Correct. Whenever you open the game, load a save, or restart, the code within the JavaScript section and the StoryInit passage are executed first. Then, if you’re loading a save, the data from the save is loaded after that. Any text output in the StoryInit passage will not normally be displayed anywhere.

Thus, you should normally do any setup work which needs to be done initially within the JavaScript section and/or the StoryInit passage.

Essentially, yes. Any data which will never change throughout the story, especially larger chunks of data like strings, should either be gotten by calling a function, which returns the data you need from something other than story variables, or by getting it from data which was stored on the setup object variable when the game first starts.

The former is what my Universal Inventory System (UInv) for Twine/SugarCube does to help reduce the size of the data recorded in the game history. If your game has an inventory system, you might want to take a look at that, since it makes working with inventories a lot easier.

Hope that helps! :slight_smile:

3 Likes

There was a topic on this back on the original Twine forums and I recall the TL:DR being that the main optimization is reducing history states because they use exponential amounts of space/processing (i.e, every additional state is doubling the amount of variables). With a single state having lots of variables should not be an issue for performance, at least that’s how I recall it. Moment to moment performance, its lots of logic processing (i.e, if then, cases, etc, especially nested) that can slow things down, but even then on a 10 year old computer you’re looking at pauses of like half a second at most.

I’m no expert, but I think for most basic uses of variables performance should not require extra-creative data storage if you use 1 state.

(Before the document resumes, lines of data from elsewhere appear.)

/-! `setV`. -/

@[simp] theorem State.setV_parked (s : State) (r : Reg) (x : BitVec 16384) : (s.setV r x).parked = s.parked := rfl
@[simp] theorem State.setV_ir (s : State) (r : Reg) (x : BitVec 16384) : (s.setV r x).ir = s.ir := rfl
@[simp] theorem State.setV_mem (s : State) (r : Reg) (x : BitVec 16384) : (s.setV r x).mem = s.mem := rfl
@[simp] theorem State.setV_full (s : State) (r : Reg) (x : BitVec 16384) : (s.setV r x).full = s.full := rfl
@[simp] theorem State.setV_poison (s : State) (r : Reg) (x : BitVec 16384) : (s.setV r x).poison = s.poison := rfl
@[simp] theorem State.setV_dies (s : State) (r : Reg) (x : BitVec 16384) : (s.setV r x).dies = s.dies := rfl
@[simp] theorem State.setV_flight (s : State) (r : Reg) (x : BitVec 16384) : (s.setV r x).flight = s.flight := rfl
@[simp] theorem State.setV_dom (s : State) (r : Reg) (x : BitVec 16384) : (s.setV r x).dom = s.dom := rfl
@[simp] theorem State.setV_cores (s : State) (r : Reg) (x : BitVec 16384) : (s.setV r x).cores = s.cores := rfl
@[simp] theorem State.setV_pairs (s : State) (r : Reg) (x : BitVec 16384) : (s.setV r x).pairs = s.pairs := rfl
@[simp] theorem State.setV_l2tlb (s : State) (r : Reg) (x : BitVec 16384) : (s.setV r x).l2tlb = s.l2tlb := rfl
@[simp] theorem State.setV_pins (s : State) (r : Reg) (x : BitVec 16384) : (s.setV r x).pins = s.pins := rfl
@[simp] theorem State.setV_barriers (s : State) (r : Reg) (x : BitVec 16384) : (s.setV r x).barriers = s.barriers := rfl
@[simp] theorem State.setV_engines (s : State) (r : Reg) (x : BitVec 16384) : (s.setV r x).engines = s.engines := rfl
@[simp] theorem State.setV_nextOp (s : State) (r : Reg) (x : BitVec 16384) : (s.setV r x).nextOp = s.nextOp := rfl
@[simp] theorem State.setV_queries (s : State) (r : Reg) (x : BitVec 16384) : (s.setV r x).queries = s.queries := rfl
@[simp] theorem State.setV_mill (s : State) (r : Reg) (x : BitVec 16384) : (s.setV r x).mill = s.mill := rfl
@[simp] theorem State.setV_quads (s : State) (r : Reg) (x : BitVec 16384) : (s.setV r x).quads = s.quads := rfl
@[simp] theorem State.setV_power (s : State) (r : Reg) (x : BitVec 16384) : (s.setV r x).power = s.power := rfl
@[simp] theorem State.setV_links (s : State) (r : Reg) (x : BitVec 16384) : (s.setV r x).links = s.links := rfl
@[simp] theorem State.setV_mgmt (s : State) (r : Reg) (x : BitVec 16384) : (s.setV r x).mgmt = s.mgmt := rfl
@[simp] theorem State.setV_parts (s : State) (r : Reg) (x : BitVec 16384) : (s.setV r x).parts = s.parts := rfl
@[simp] theorem State.setV_board (s : State) (r : Reg) (x : BitVec 16384) : (s.setV r x).board = s.board := rfl
@[simp] theorem State.setV_agenda (s : State) (r : Reg) (x : BitVec 16384) : (s.setV r x).agenda = s.agenda := rfl
@[simp] theorem State.setV_budget (s : State) (r : Reg) (x : BitVec 16384) : (s.setV r x).budget = s.budget := rfl
@[simp] theorem State.setV_freeCount (s : State) (r : Reg) (x : BitVec 16384) : (s.setV r x).freeCount = s.freeCount := rfl
@[simp] theorem State.setV_act_sid (s : State) (r : Reg) (x : BitVec 16384) : (s.setV r x).act.sid = s.act.sid := rfl
@[simp] theorem State.setV_act_core (s : State) (r : Reg) (x : BitVec 16384) : (s.setV r x).act.core = s.act.core := rfl
@[simp] theorem State.setV_act_hwSlot (s : State) (r : Reg) (x : BitVec 16384) : (s.setV r x).act.hwSlot = s.act.hwSlot := rfl
@[simp] theorem State.setV_act_part (s : State) (r : Reg) (x : BitVec 16384) : (s.setV r x).act.part = s.act.part := rfl
@[simp] theorem State.setV_act_node (s : State) (r : Reg) (x : BitVec 16384) : (s.setV r x).act.node = s.act.node := rfl
@[simp] theorem State.setV_act_index (s : State) (r : Reg) (x : BitVec 16384) : (s.setV r x).act.index = s.act.index := rfl
@[simp] theorem State.setV_act_life (s : State) (r : Reg) (x : BitVec 16384) : (s.setV r x).act.life = s.act.life := rfl
@[simp] theorem State.setV_act_priv (s : State) (r : Reg) (x : BitVec 16384) : (s.setV r x).act.priv = s.act.priv := rfl
@[simp] theorem State.setV_act_base (s : State) (r : Reg) (x : BitVec 16384) : (s.setV r x).act.base = s.act.base := rfl
@[simp] theorem State.setV_act_hdr (s : State) (r : Reg) (x : BitVec 16384) : (s.setV r x).act.hdr = s.act.hdr := rfl
@[simp] theorem State.setV_act_clMap (s : State) (r : Reg) (x : BitVec 16384) : (s.setV r x).act.clMap = s.act.clMap := rfl
@[simp] theorem State.setV_act_pc (s : State) (r : Reg) (x : BitVec 16384) : (s.setV r x).act.pc = s.act.pc := rfl
@[simp] theorem State.setV_act_g (s : State) (r : Reg) (x : BitVec 16384) : (s.setV r x).act.g = s.act.g := rfl
@[simp] theorem State.setV_act_v (s : State) (r : Reg) (x : BitVec 16384) : (s.setV r x).act.v = s.act.v.set r.toNat x := rfl
@[simp] theorem State.setV_act_vok (s : State) (r : Reg) (x : BitVec 16384) : (s.setV r x).act.vok = s.act.vok := rfl
@[simp] theorem State.setV_act_m (s : State) (r : Reg) (x : BitVec 16384) : (s.setV r x).act.m = s.act.m := rfl
@[simp] theorem State.setV_act_w (s : State) (r : Reg) (x : BitVec 16384) : (s.setV r x).act.w = s.act.w := rfl
@[simp] theorem State.setV_act_cb (s : State) (r : Reg) (x : BitVec 16384) : (s.setV r x).act.cb = s.act.cb := rfl
@[simp] theorem State.setV_act_csr (s : State) (r : Reg) (x : BitVec 16384) : (s.setV r x).act.csr = s.act.csr := rfl
@[simp] theorem State.setV_act_arms (s : State) (r : Reg) (x : BitVec 16384) : (s.setV r x).act.arms = s.act.arms := rfl
@[simp] theorem State.setV_act_loop (s : State) (r : Reg) (x : BitVec 16384) : (s.setV r x).act.loop = s.act.loop := rfl
@[simp] theorem State.setV_act_streams (s : State) (r : Reg) (x : BitVec 16384) : (s.setV r x).act.streams = s.act.streams :=
  rfl
@[simp] theorem State.setV_act_posted (s : State) (r : Reg) (x : BitVec 16384) : (s.setV r x).act.posted = s.act.posted := rfl
@[simp] theorem State.setV_act_resume (s : State) (r : Reg) (x : BitVec 16384) : (s.setV r x).act.resume = s.act.resume := rfl
@[simp] theorem State.setV_act_wait (s : State) (r : Reg) (x : BitVec 16384) : (s.setV r x).act.wait = s.act.wait := rfl
@[simp] theorem State.setV_act_hold (s : State) (r : Reg) (x : BitVec 16384) : (s.setV r x).act.hold = s.act.hold := rfl
@[simp] theorem State.setV_act_woke (s : State) (r : Reg) (x : BitVec 16384) : (s.setV r x).act.woke = s.act.woke := rfl
@[simp] theorem State.setV_act_late (s : State) (r : Reg) (x : BitVec 16384) : (s.setV r x).act.late = s.act.late := rfl
@[simp] theorem State.setV_act_frame (s : State) (r : Reg) (x : BitVec 16384) : (s.setV r x).act.frame = s.act.frame := rfl
@[simp] theorem State.setV_act_arrivals (s : State) (r : Reg) (x : BitVec 16384) : (s.setV r x).act.arrivals = s.act.arrivals :=
  rfl
@[simp] theorem State.setV_act_prog (s : State) (r : Reg) (x : BitVec 16384) : (s.setV r x).act.prog = s.act.prog := rfl
@[simp] theorem State.setV_act_mat (s : State) (r : Reg) (x : BitVec 16384) : (s.setV r x).act.mat = s.act.mat := rfl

To clarify. It’s strictly linear, not exponential.

Interesting, I was taught that there are 8 bits in a Byte (and that 4 bits is a Nibble).
Does JavaScript have some other definition for that unit of measure?

Whoops. I was thinking each hex character was a byte. You’re correct, 8 bits to a byte.

I’ll fix that above.

1 Like

I can’t even begin to describe how useful this knowledge of StoryInit will be to me, well beyond the scope of this topic. I knew about setup already but without knowing what StoryInit was, setup did not seem that compelling. Now it’s my favorite thing. Thanks!

Yeah, that’s literally true. I just think when you say “linear”, people don’t quite get that going from 1 states to 2 states is doubling it. A lot of people are mathematically illiterate. Which includes me, I guess, except when I think about it.

I didn’t explain myself very well.

I meant that it is not doubling—not beyond going from one to two moments anyway. You said “every additional state is doubling the amount of variables”, which would be a progression something like: 1, 2, 4, 8, 16, 32….

The actual progression is a simple incremental increase: 1, 2, 3, 4, 5, 6…. The number of story variable store clones in existence is directly proportional to the number of moments (states) within the history because each state contains exactly one copy of the store.